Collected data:
-- ==== Sys2Proof/Machine/Windlass.lean ====
section
/-! DEFINITION. The Windlass channels (R124, R126, R128, R132 to R141): taking a descriptor, moving it burst by burst, and
completing it. A store that clears a channel's ENABLE completes its descriptor (R136), so the store that every master
makes is defined here. -/
namespace Sys2Proof.Machine

/-! ### Descriptors in memory -/

/-- Bus master of channel `c` (R29, R132). -/
def chanMaster (c : Fin 8) : Master := ⟨3 + c.val, by omega⟩

/-- Bits of a descriptor's word (R122). -/
def wordN (ws : List Word) (i : Nat) : Nat := (ws.getD i 0).toNat
def descTyp (ws : List Word) : Nat := bitsOf (wordN ws 0) 30 28
def descLen (ws : List Word) : Nat := bitsOf (wordN ws 0) 15 0
def descChecked (ws : List Word) : Bool := bitAt (wordN ws 0) 26
def descIrq (ws : List Word) : Bool := bitAt (wordN ws 0) 25

/-- Statuses of a descriptor (R123). -/
def dsOK : Nat := 0
def dsACCESS : Nat := 1
def dsBUS_ERROR : Nat := 2
def dsCHECK_FAIL : Nat := 3
def dsPOISON : Nat := 4
def dsENERGY_SHORT : Nat := 5
def dsBAD_DESC : Nat := 6
def dsEGRESS_DOWN : Nat := 7
def dsABORTED : Nat := 8

/-- Stop cause of a ring for the answer to a descriptor access (R128). -/
def ringErr (r : Resp) : Nat := if r = .refused then 3 else 4

/-- Read the eight words of a slot: the words, or the stop cause (R128). -/
def Dev.descRead (d : Dev) (m : Master) (n j : Nat) : Dev × Except Nat (List Word) :=
  let x := d.busLoad m .read (d.descAddr n j) 32
  if x.2.1 ≠ .ok then (x.1, .error (ringErr x.2.1))
  else if anyPoison x.2.2 then (x.1, .error 2)
  else
    let ws := (List.range 8).map fun i => wordOf ((x.2.2.drop (4 * i)).take 4)
    if bitAt (wordN ws 0) 31 then (x.1, .ok ws) else (x.1, .error 1)

/-- Write words of the slot at `a` in the order given; the stop cause of the first one that fails (R126, R128). -/
def Dev.descWrite (m : Master) (a : Nat) : Dev → List (Nat × Word) → Dev × Option Nat
  | d, [] => (d, none)
  | d, (i, w) :: t =>
    match d.rawStore d.epoch m (a + 4 * i) (marked (leBytes 4 w.toNat) false) with
    | (d1, .ok) => Dev.descWrite m a d1 t
    | (d1, r) => (d1, some (ringErr r))

/-- What a completion writes (R122, R124, R131, R138, R139). -/
structure Completion where
  status : Nat
  len : Nat
  /-- the check value that the channel computed -/
  check : Option Nat
  poison : Bool
  /-- egress timestamp, seconds and nanoseconds -/
  ts : Option (Nat × Nat)
  deriving DecidableEq, Repr

/-- The words that a completion with ESN `esn` writes, word 0 last. -/
def Completion.words (k : Completion) (ws : List Word) (esn : Nat) : List (Nat × Word) :=
  let n (x : Nat) : Word := BitVec.ofNat 32 x
  let w0 := withBits (withBits (withBits (wordN ws 0) 31 31 0) 19 16 k.status) 15 0 k.len
  let w0a := withBits (if k.check.isSome then withBits w0 26 26 1 else w0) 27 27 (b2n k.poison)
  (match k.check with | some c => [(2, n c)] | none => []) ++
    [(4, n esn), (5, n (withBits (wordN ws 5) 15 0 (esn / 2 ^ 32)))] ++
    (match k.ts with | some t => [(6, n t.1), (7, n t.2)] | none => []) ++ [(0, n w0a)]

/-- A TO_DEVICE descriptor completes: the ESN is issued, the words written, CONS advanced and the pending bit set (R124,
R126, R131, R141). A write that fails stops the ring (R128). -/
def Dev.descDone (d : Dev) (m : Master) (n j : Nat) (ws : List Word) (k : Completion) : Dev :=
  let (d1, esn) := d.takeEsn
  match Dev.descWrite m (d1.descAddr n j) d1 (k.words ws esn) with
  | (d2, some err) => d2.ringStop n err
  | (d2, none) =>
    let d3 := d2.put (ringField n F.RING_CONS_INDEX) ((j + 1) % 8192)
    (if descIrq ws then d3.ringPend n else d3).ringSettle n

/-! ### Taking a descriptor (R132, R137, R140) -/

/-- The kinds of work of a descriptor. -/
inductive Work where
  | tx
  | copy
  | fill
  | check
  deriving DecidableEq, Repr

/-- Is it a ring that carries FRAME_TX (R118, R123)? -/
def isTxRing (n : Nat) : Bool := n == 0 || n == 1 || n == 3 || n == 5

/-- What a descriptor of ring `n` asks for, none for BAD_DESC (R123). -/
def workOf (n : Nat) (ws : List Word) : Option Work :=
  let len := descLen ws
  if descTyp ws = 1 then
    if isTxRing n ∧ 14 ≤ len ∧ len ≤ 1532 then some .tx else none
  else if descTyp ws = 2 then
    if isTxRing n ∨ len = 0 then none
    else match bitsOf (wordN ws 5) 18 16 with
      | 0 => some .copy
      | 1 => some .fill
      | 2 => some .check
      | _ => none
  else none

/-- May the channel take a descriptor of ring `n` now: enabled, running, TO_DEVICE, not empty, and no descriptor of it in
progress (R124, R132)? -/
def Dev.ringReady (d : Dev) (c : Fin 8) (n : Nat) : Bool :=
  d.ringEnabled n && !d.ringFrom n && d.ringState n == ringRUN && d.get (ringField n F.RING_CFG_CHAN) == c.val &&
    d.ringCount n != 0 && !d.staging.any fun s => s.ring == n

/-- The ring that the channel serves next (R132). -/
def Dev.nextRing (d : Dev) (c : Fin 8) : Option Nat :=
  let last := (d.chans[c]).lastRing
  ((List.range 256).map fun i => (last + 1 + i) % 256).find? fun n => d.ringReady c n

def Dev.setJobDma (d : Dev) (c : Fin 8) (j : Option DescJob) : Dev :=
  { d with chans := d.chans.set c.val { d.chans[c] with job := j } c.isLt }

/-- The budget of a descriptor in pJ (R363). -/
def dmaBudget (ws : List Word) : Nat := 500000 + 1840 * descLen ws

/-- The gauge is asked for the descriptor that waits (R140). -/
def Dev.chanAsk (d : Dev) (c : Fin 8) : Dev :=
  match (d.chans[c]).job with
  | some j =>
    if j.granted then d
    else
      match d.askEnergy (.windlass c) 5 (dmaBudget j.words) with
      | (d1, true) => (d1.setJobDma c (some { j with granted := true })).chState c
      | (d1, false) => d1.chState c
  | none => d

/-- The job of a channel ends: its grant ends with it. -/
def Dev.chanFree (d : Dev) (c : Fin 8) : Dev := ((d.setJobDma c none).energyEnd (.windlass c)).chState c

/-- The descriptor of a channel's job completes. -/
def Dev.chanDone (d : Dev) (c : Fin 8) (j : DescJob) (k : Completion) : Dev :=
  (d.chanFree c).descDone (chanMaster c) j.ring j.index j.words k

/-- FRAME_TX, COPY, FILL, CHECK: the channel takes its next descriptor, if that asks for this work. A slot that cannot be
used stops its ring, and a bad descriptor completes with LEN 0 (DESIGN CHOICE, log entry 62; R123, R124, R128, R132,
R140). -/
def Dev.chanStart (d : Dev) (c : Fin 8) (w : Work) : Dev :=
  if !d.on .core ∨ !d.flag (chField c F.CH_CTRL_ENABLE) ∨ (d.chans[c]).job.isSome then d
  else
    match d.nextRing c with
    | none => d
    | some n =>
      let j := d.ringCons n
      match d.descRead (chanMaster c) n j with
      | (d1, .error err) => d1.ringStop n err
      | (d1, .ok ws) =>
        let job : DescJob := ⟨n, j, ws, false, d.now, 0, 0xFFFFFFFF, false, []⟩
        let d2 := { d1 with chans := d1.chans.set c.val ⟨some job, n⟩ c.isLt }
        let d3 := ((d2.put (chField c F.CH_STAT_RING) n).put (chField c F.CH_STAT_INDEX) j).put (chField c F.CH_PROG_DONE) 0
        match workOf n ws with
        | none => d3.chanDone c job ⟨dsBAD_DESC, 0, none, false, none⟩
        | some x => if x = w then d3.chanAsk c else d

/-! ### Bursts (R133, R135, R138, R139) -/

/-- Bytes to the next 64-byte boundary. -/
def to64 (a : Nat) : Nat := 64 - a % 64

/-- Source and destination of the next burst, and its length. -/
def DescJob.burst (j : DescJob) (w : Work) : Nat × Nat × Nat :=
  let src := (wordN j.words 1 + j.moved) % 2 ^ 32
  let dst := (wordN j.words 3 + j.moved) % 2 ^ 32
  let left := min 64 (descLen j.words - j.moved)
  match w with
  | .copy => (src, dst, min left (min (to64 src) (to64 dst)))
  | .fill => (src, dst, min left (to64 dst))
  | _ => (src, dst, min left (to64 src))

/-- The pattern's bytes from byte `i` on (R132). -/
def fillBytes (j : DescJob) (n : Nat) : List MByte :=
  let p := leBytes 4 (wordN j.words 6)
  (List.range n).map fun i => (p.getD ((j.moved + i) % 4) 0, false)

/-- Status of a part that failed (R135). -/
def partStatus (r : Resp) : Nat := if r = .refused then dsACCESS else dsBUS_ERROR

/-- The last burst of a job is done. -/
def Dev.chanFinish (d : Dev) (c : Fin 8) (j : DescJob) (w : Work) : Dev :=
  let len := descLen j.words
  let crc := j.crc ^^^ 0xFFFFFFFF
  let bad := descChecked j.words ∧ crc ≠ wordN j.words 2
  match w with
  | .fill => d.chanDone c j ⟨dsOK, len, none, false, none⟩
  | .tx =>
    if j.poison then d.chanDone c j ⟨dsPOISON, len, none, true, none⟩
    else if bad then d.chanDone c j ⟨dsCHECK_FAIL, len, none, false, none⟩
    else
      let d1 := d.chanFree c
      { d1 with staging := d1.staging ++ [⟨j.ring, j.index, j.words, j.buf⟩] }
  | _ =>
    if j.poison then d.chanDone c j ⟨dsPOISON, len, none, true, none⟩
    else if bad then d.chanDone c j ⟨dsCHECK_FAIL, len, none, false, none⟩
    else d.chanDone c j ⟨dsOK, len, if descChecked j.words then none else some crc, false, none⟩

/-- One burst: the bytes performed and how it was answered. -/
def Dev.chanMove (d : Dev) (c : Fin 8) (j : DescJob) (w : Work) : Dev × Resp × DescJob :=
  let m := chanMaster c
  let (src, dst, n) := j.burst w
  let took (bs : List MByte) (k : Nat) : DescJob :=
    { j with
      moved := j.moved + k
      crc := crc32cState j.crc (bs.map Prod.fst)
      poison := j.poison || anyPoison bs
      buf := if w = .tx then j.buf ++ bs.map Prod.fst else j.buf }
  match w with
  | .fill =>
    let x := d.burstStore d.epoch m dst (fillBytes j n)
    (x.1, x.2.1, { j with moved := j.moved + x.2.2 })
  | .copy =>
    let x := d.busLoad m .read src n
    let y := x.1.burstStore x.1.epoch m dst x.2.2
    (y.1, (if y.2.1 = .ok then x.2.1 else y.2.1), took x.2.2 y.2.2)
  | _ =>
    let x := d.busLoad m .read src n
    (x.1, x.2.1, took x.2.2 x.2.2.length)

/-- WINDLASS_BURST without what its stores make other channels do. -/
def Dev.chanBurst (d : Dev) (c : Fin 8) : Dev :=
  match (d.chans[c]).job with
  | none => d
  | some j =>
    if !j.granted then d
    else
      match workOf j.ring j.words with
      | none => d
      | some w =>
        let (d1, r, j1) := d.chanMove c j w
        let d2 := d1.put (chField c F.CH_PROG_DONE) j1.moved
        if r ≠ .ok then d2.chanDone c j1 ⟨partStatus r, j1.moved, none, j1.poison, none⟩
        else if descLen j.words ≤ j1.moved then d2.chanFinish c j1 w
        else d2.setJobDma c (some j1)

/-! ### Disabled channels, and the store of every master (R136) -/

/-- A channel whose ENABLE is 0 ends its descriptor with ABORTED. -/
def Dev.chanAbort (d : Dev) (c : Fin 8) : Dev :=
  match (d.chans[c]).job with
  | some j =>
    if d.flag (chField c F.CH_CTRL_ENABLE) then d
    else d.chanDone c j ⟨dsABORTED, j.moved, none, j.poison, none⟩
  | none => d

def Dev.chansAbort (d : Dev) : Dev := (List.finRange 8).foldl (fun x c => x.chanAbort c) d

/-- A store of a bus master: how it is answered. -/
def Dev.busStore (d : Dev) (e : BitVec 4) (m : Master) (a : Nat) (bs : List MByte) : Dev × Resp :=
  let x := d.rawStore e m a bs
  (x.1.chansAbort, x.2)

/-- A word that a command writes to a register, under the rules now in force. -/
def Dev.write (d : Dev) (m : Master) (a : Nat) (v : Word) : Dev :=
  (d.busStore d.epoch m a (marked (leBytes 4 v.toNat) false)).1

/-- The same for a register of the AON domain, with the store's completion at the third AON edge (R20). -/
def Dev.writeAon (d : Dev) (m : Master) (a : Nat) (v : Word) : Dev :=
  match d.busStore d.epoch m a (marked (leBytes 4 v.toNat) false) with
  | (d1, .ok) => d1.aonComplete a
  | (d1, _) => d1

/-- Has the channel a burst ready? -/
def Dev.burstReady (d : Dev) (c : Fin 8) : Bool := (d.chans[c]).job.any fun j => j.granted

/-- The place of a channel in the crossbar's order: priority first, then the turn after the channel served last (R134). -/
def Dev.burstRank (d : Dev) (c : Fin 8) : Nat :=
  (3 - d.get (chField c F.CH_CTRL_PRIO)) * 8 + (c.val + 7 - d.chanLast % 8) % 8

/-- Does the channel's burst go to the crossbar now: no other that is ready goes before it (R134)? -/
def Dev.burstTurn (d : Dev) (c : Fin 8) : Bool :=
  (List.finRange 8).all fun o => !d.burstReady o || d.burstRank c ≤ d.burstRank o

/-- WINDLASS_BURST (R133, R134, R135): a burst whose turn has not come waits. -/
def Dev.windlassBurstOp (d : Dev) (c : Fin 8) : Dev :=
  if d.burstReady c ∧ d.burstTurn c then ({ d with chanLast := c.val }.chanBurst c).chansAbort else d

/-- WINDLASS_ENERGY_SHORT (R39, R140): EWAIT milliseconds without a grant. -/
def Dev.windlassEnergyShortOp (d : Dev) (c : Fin 8) : Dev :=
  match (d.chans[c]).job with
  | some j =>
    let limit := d.get (chField c F.CH_CTRL_EWAIT)
    if j.granted ∨ limit = 0 ∨ d.now ≤ j.since + limit * 10 ^ 6 then d
    else d.chanDone c j ⟨dsENERGY_SHORT, 0, none, false, none⟩
  | none => d

end Sys2Proof.Machine
end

■ To do ■
Filter the records for lines holding the string "chanMove". Copy each one.

■ Problem solution ■
def Dev.chanMove (d : Dev) (c : Fin 8) (j : DescJob) (w : Work) : Dev × Resp × DescJob :=
        let (d1, r, j1) := d.chanMove c j w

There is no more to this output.